=== TASK TO CARRY OUT ===
Here are the records. Write out exactly the lines between the one holding "column of an" and the one holding "else if e = sel.efDuty then .dutyfx p", inclusive.

=== MATERIAL TO PROCESS ===

/-- The dispatch of `FX e,p` over its five arms, which cover every selector and parameter, and the same effect as the one
column of an empty row, whatever the two selectors of the voice are; where these differ, exactly one arm applies; and they
are 0x45 and 0x56 by default, so after power-on (41_effect_commands.md R110; that the selectors are parameters with these
defaults is decision D12, 93_implementation_defined.md U10, log 29). -/
def Obligations.EffectDispatchAndColumnAgree : Prop :=
  (∀ (e p : Byte) (s : State),
    let sel := s.params.selectors
    let i : Instr :=
      if e = sel.efVolume ∧ p < 0x20#8 then .volfxLen (p.extractLsb' 0 5)
      else if e = sel.efVolume ∧ 0xE0#8 ≤ p ∧ p < 0xE4#8 then .volfxMode (p.extractLsb' 0 2)
      else if e = sel.efVolume then .volfxIgn p
      else if e = sel.efDuty then .dutyfx p
      else .fxother e p
    (∀ ws : List Word, decode sel (wordF e p :: ws) = .ok (i, ws)) ∧
    (∀ (n : BitVec 4) (o : BitVec 3),
      exec i s = .next { s with voice := doFx sel ⟨e, p⟩ s.voice } ∧ exec (.row .empty n o [⟨e, p⟩]) s = exec i s)) ∧
  (∀ (e p : Byte) (sel : Selectors), sel.efVolume ≠ sel.efDuty →
    [decide (e = sel.efVolume ∧ p < 0x20#8), decide (e = sel.efVolume ∧ 0xE0#8 ≤ p ∧ p < 0xE4#8),
      decide (e = sel.efVolume ∧ ¬ p < 0x20#8 ∧ ¬ (0xE0#8 ≤ p ∧ p < 0xE4#8)), decide (e = sel.efDuty),
      decide (e ≠ sel.efVolume ∧ e ≠ sel.efDuty)].count true = 1) ∧
  defaultSelectors = ⟨0x45, 0x56⟩ ∧ State.reset.params.selectors = defaultSelectors

/-- An ignored effect completes and changes nothing, and as a column of a row it does not stop the remaining columns, the
note or the hook (60_exceptions.md R192). -/
def Obligations.IgnoredColumnsDoNotStopTheRow : Prop :=
  ∀ (c : Fx) (s : State), columnIgnored s.params.selectors c = true →
    exec (decodeFx s.params.selectors c.e c.p) s = .next s ∧
    (∀ (k : RowKind) (n : BitVec 4) (o : BitVec 3) (before after : List Fx),
      exec (.row k n o (before ++ c :: after)) s = exec (.row k n o (before ++ after)) s)

/-! ## Instrument and duty commands -/

/-- `INST`: the four supported types replace handler and tag and deliver success, with the duty offset 0x40 for S5B alone;
every other operand delivers failure and changes nothing. The numbers of the types are parameters, whatever distinct numbers
they are; by default, which the machine has after power-on, 1, 2, 5 and 6 are supported and 0, 3, 4 and 7 are not
(42_instrument_and_duty.md, INST; the tag's update and what failure keeps are decision D14, log 15, the default numbers
decision D13, that they are parameters 93_implementation_defined.md U10, log 29). -/
def Obligations.InstResult : Prop :=
  (∀ s : State, distinctTags s.params.tags →
    exec (.inst s.params.tags.t2A03) s = .next { s with
      voice := { s.voice with ih := some ⟨0x0F, 0x00⟩, instType := .t2A03 }, results := s.results ++ [.ok true] } ∧
    exec (.inst s.params.tags.vrc6) s = .next { s with
      voice := { s.voice with ih := some ⟨0x0F, 0x00⟩, instType := .vrc6 }, results := s.results ++ [.ok true] } ∧
    exec (.inst s.params.tags.n163) s = .next { s with
      voice := { s.voice with ih := some ⟨0x0F, 0x00⟩, instType := .n163 }, results := s.results ++ [.ok true] } ∧
    exec (.inst s.params.tags.s5b) s = .next { s with
      voice := { s.voice with ih := some ⟨0x0F, 0x40⟩, instType := .s5b }, results := s.results ++ [.ok true] }) ∧
  (∀ (t : BitVec 3) (s : State),
    t ≠ s.params.tags.t2A03 ∧ t ≠ s.params.tags.vrc6 ∧ t ≠ s.params.tags.n163 ∧ t ≠ s.params.tags.s5b →
    exec (.inst t) s = .next { s with results := s.results ++ [.ok false] }) ∧
  (State.reset.params.tags = ⟨0, 1, 2, 5, 6⟩ ∧ distinctTags State.reset.params.tags ∧
    ∀ (t : BitVec 3) (s : State), s.params.tags = State.reset.params.tags → t = 0 ∨ t = 3 ∨ t = 4 ∨ t = 7 →
      exec (.inst t) s = .next { s with results := s.results ++ [.ok false] })

/-- A failed `INST` leaves every register and flag unchanged, delivers failure, and the voice accepts every later command as
if it had not been issued: later runs of commands leave the same voice and add the same writes and results
(60_exceptions.md R191; that failure keeps handler and tag is decision D14, log 15; the numbers of the four supported types
are parameters, 93_implementation_defined.md U10, log 29). -/
def Obligations.FailedInstLeavesNothingBehind : Prop :=
  ∀ (t : BitVec 3) (s : State),
    t ≠ s.params.tags.t2A03 ∧ t ≠ s.params.tags.vrc6 ∧ t ≠ s.params.tags.n163 ∧ t ≠ s.params.tags.s5b →
    exec (.inst t) s = .next { s with results := s.results ++ [.ok false] } ∧
    ∀ (is : List Instr) (u : State), execAll is s = .next u →
      ∃ u' rs, execAll (.inst t :: is) s = .next u' ∧ u'.voice = u.voice ∧ u'.trace = u.trace ∧
        u.results = s.results ++ rs ∧ u'.results = s.results ++ .ok false :: rs

/-- `SEQDUTY` stores the converted duty, and nothing else; the conversion by type: VRC6 by the table on the three low bits,
S5B always 0x02, every other type unchanged; and it is idempotent for every type but VRC6 (42_instrument_and_duty.md,
ConvertDuty and SEQDUTY; decisions D15 and D16, log 7 and 16; the table is free). -/
def Obligations.SeqdutyAndConversionResults : Prop :=
  (∀ (d : Byte) (s : State), exec (.seqduty d) s = .next { s with
    voice := { s.voice with dutyPeriod := convertDuty s.voice.instType d } }) ∧
  (∀ d : Byte,
    convertDuty .vrc6 d = Config.vrc6DutyTable (d.extractLsb' 0 3) ∧ convertDuty .n163 d = d ∧
    convertDuty .s5b d = 0x02 ∧ convertDuty .none d = d ∧ convertDuty .t2A03 d = d) ∧
  (∀ (t : InstType) (d : Byte), t ≠ .vrc6 → convertDuty t (convertDuty t d) = convertDuty t d)

/-- `CVD` delivers the converted duty and changes nothing else; its word by mask and match (42_instrument_and_duty.md R130). -/
def Obligations.CvdResult : Prop :=
  (∀ (sel : Selectors) (w : Word) (ws : List Word), w &&& 0xFFFFFF00#32 = 0x0C000000#32 →
    decode sel (w :: ws) = .ok (.cvd (w.extractLsb' 0 8), ws)) ∧
  ∀ (d : Byte) (s : State), exec (.cvd d) s = .next { s with
    results := s.results ++ [.duty (convertDuty s.voice.instType d)] }

/-! ## The register write sequencer -/

/-- `TICK P,V`, whole: latched period and volume; gate off, the enable mask and the silence byte, the sentinel, no reset
pending; gate on, the enable mask, the control byte, `BYTE_A(P)`, then the period-low/length byte if and only if the compared
byte changed or a reset is pending, the new `lastPeriod`, no reset pending; its word by mask and match
(43_tick_sequencer.md R140; the latch of the operands is decision D8, log 13, the gated-on `lastPeriod` decision D9, log 14).
-/
def Obligations.TickResult : Prop :=
  (∀ (sel : Selectors) (w : Word) (ws : List Word), w &&& 0xFFFF8000#32 = 0x09000000#32 →
    decode sel (w :: ws) = .ok (.tick (w.extractLsb' 4 11) (w.extractLsb' 0 4), ws)) ∧
  ∀ (P : BitVec 11) (V : BitVec 4) (s : State), exec (.tick P V) s = .next (
    if s.voice.gate = false then
      { s with
        voice := { s.voice with period := P, volume := V, lastPeriod := 0xFFFF, resetEnvelope := false }
        trace := s.trace ++ [(0x5015, 0x03), (addrCtrl s.params, 0x30)] }
    else
      { s with
        voice := { s.voice with period := P, volume := V, lastPeriod := P.setWidth 16, resetEnvelope := false }
        trace := s.trace ++
          [(0x5015#16, 0x03#8),
           (addrCtrl s.params,
             ((s.voice.dutyPeriod.extractLsb' 0 2).setWidth 8 <<< 6) ||| ((if s.voice.envelopeLoop then 1#8 else 0#8) <<< 5)
               ||| ((if s.voice.hardwareEnvelope then 0#8 else 1#8) <<< 4) ||| V.setWidth 8),
           (addrPerhi s.params, byteA s.params.periodSplit P)] ++
          (if byteB s.params.periodSplit P ≠ cmpByte s.params.periodSplit s.voice.lastPeriod ∨
              s.voice.resetEnvelope = true then
            [(addrPerlo s.params, byteB s.params.periodSplit P ||| (s.voice.lengthCounter.setWidth 8 <<< 3))]
          else []) })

===

=== TASK SOLUTION ===
column of an empty row, whatever the two selectors of the voice are; where these differ, exactly one arm applies; and they
are 0x45 and 0x56 by default, so after power-on (41_effect_commands.md R110; that the selectors are parameters with these
defaults is decision D12, 93_implementation_defined.md U10, log 29). -/
def Obligations.EffectDispatchAndColumnAgree : Prop :=
  (∀ (e p : Byte) (s : State),
    let sel := s.params.selectors
    let i : Instr :=
      if e = sel.efVolume ∧ p < 0x20#8 then .volfxLen (p.extractLsb' 0 5)
      else if e = sel.efVolume ∧ 0xE0#8 ≤ p ∧ p < 0xE4#8 then .volfxMode (p.extractLsb' 0 2)
      else if e = sel.efVolume then .volfxIgn p
      else if e = sel.efDuty then .dutyfx p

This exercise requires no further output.